What is expected: Among the records, which lines include "that"? List them.

* * * * * * * * *

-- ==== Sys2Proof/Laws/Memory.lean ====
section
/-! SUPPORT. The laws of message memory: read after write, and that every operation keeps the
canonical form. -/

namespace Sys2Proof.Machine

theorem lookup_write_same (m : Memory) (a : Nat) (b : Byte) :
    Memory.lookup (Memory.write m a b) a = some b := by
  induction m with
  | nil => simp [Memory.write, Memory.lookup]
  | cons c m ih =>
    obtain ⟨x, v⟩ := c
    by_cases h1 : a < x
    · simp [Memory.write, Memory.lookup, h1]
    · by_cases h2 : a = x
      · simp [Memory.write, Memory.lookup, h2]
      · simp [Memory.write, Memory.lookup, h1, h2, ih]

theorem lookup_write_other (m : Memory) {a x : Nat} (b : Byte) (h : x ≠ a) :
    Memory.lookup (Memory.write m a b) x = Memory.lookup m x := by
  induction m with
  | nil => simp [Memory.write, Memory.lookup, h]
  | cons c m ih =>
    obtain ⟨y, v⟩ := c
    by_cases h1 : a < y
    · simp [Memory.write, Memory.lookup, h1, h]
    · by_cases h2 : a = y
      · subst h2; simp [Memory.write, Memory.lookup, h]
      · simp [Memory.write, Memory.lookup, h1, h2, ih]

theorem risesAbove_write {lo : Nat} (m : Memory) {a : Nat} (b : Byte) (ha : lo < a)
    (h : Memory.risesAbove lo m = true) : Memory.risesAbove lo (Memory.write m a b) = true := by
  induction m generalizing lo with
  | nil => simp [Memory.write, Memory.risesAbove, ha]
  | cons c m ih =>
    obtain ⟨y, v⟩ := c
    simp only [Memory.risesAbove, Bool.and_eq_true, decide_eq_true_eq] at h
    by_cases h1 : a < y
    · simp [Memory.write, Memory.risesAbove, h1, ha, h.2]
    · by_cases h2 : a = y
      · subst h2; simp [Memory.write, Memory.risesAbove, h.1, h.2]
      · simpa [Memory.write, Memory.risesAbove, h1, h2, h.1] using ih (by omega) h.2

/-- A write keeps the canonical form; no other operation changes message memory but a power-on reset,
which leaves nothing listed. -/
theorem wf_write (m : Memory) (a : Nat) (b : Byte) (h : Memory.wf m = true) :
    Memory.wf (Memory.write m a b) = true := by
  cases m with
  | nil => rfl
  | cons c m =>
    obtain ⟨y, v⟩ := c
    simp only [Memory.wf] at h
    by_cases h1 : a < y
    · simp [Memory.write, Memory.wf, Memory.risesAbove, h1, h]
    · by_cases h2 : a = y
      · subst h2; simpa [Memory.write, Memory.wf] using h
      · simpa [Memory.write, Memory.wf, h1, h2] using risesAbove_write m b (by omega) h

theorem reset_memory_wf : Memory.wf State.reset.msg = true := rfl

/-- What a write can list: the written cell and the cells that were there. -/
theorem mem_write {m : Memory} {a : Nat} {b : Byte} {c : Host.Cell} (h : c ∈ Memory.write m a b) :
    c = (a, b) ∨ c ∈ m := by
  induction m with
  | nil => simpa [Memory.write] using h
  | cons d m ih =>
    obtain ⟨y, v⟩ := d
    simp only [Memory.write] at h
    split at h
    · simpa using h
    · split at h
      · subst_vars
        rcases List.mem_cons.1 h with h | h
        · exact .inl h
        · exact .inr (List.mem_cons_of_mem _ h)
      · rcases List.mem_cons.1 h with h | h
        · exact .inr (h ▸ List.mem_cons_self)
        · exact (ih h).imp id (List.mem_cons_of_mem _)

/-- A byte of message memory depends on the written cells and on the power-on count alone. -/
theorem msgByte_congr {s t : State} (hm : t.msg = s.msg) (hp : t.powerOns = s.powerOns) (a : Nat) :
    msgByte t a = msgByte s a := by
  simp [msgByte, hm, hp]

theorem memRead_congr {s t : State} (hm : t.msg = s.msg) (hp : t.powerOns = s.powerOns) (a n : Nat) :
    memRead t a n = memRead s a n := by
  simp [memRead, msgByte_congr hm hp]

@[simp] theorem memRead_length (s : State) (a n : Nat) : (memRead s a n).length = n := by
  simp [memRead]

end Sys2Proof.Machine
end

* * * * * * * * *

Written solution:
/-! SUPPORT. The laws of message memory: read after write, and that every operation keeps the
/-- What a write can list: the written cell and the cells that were there. -/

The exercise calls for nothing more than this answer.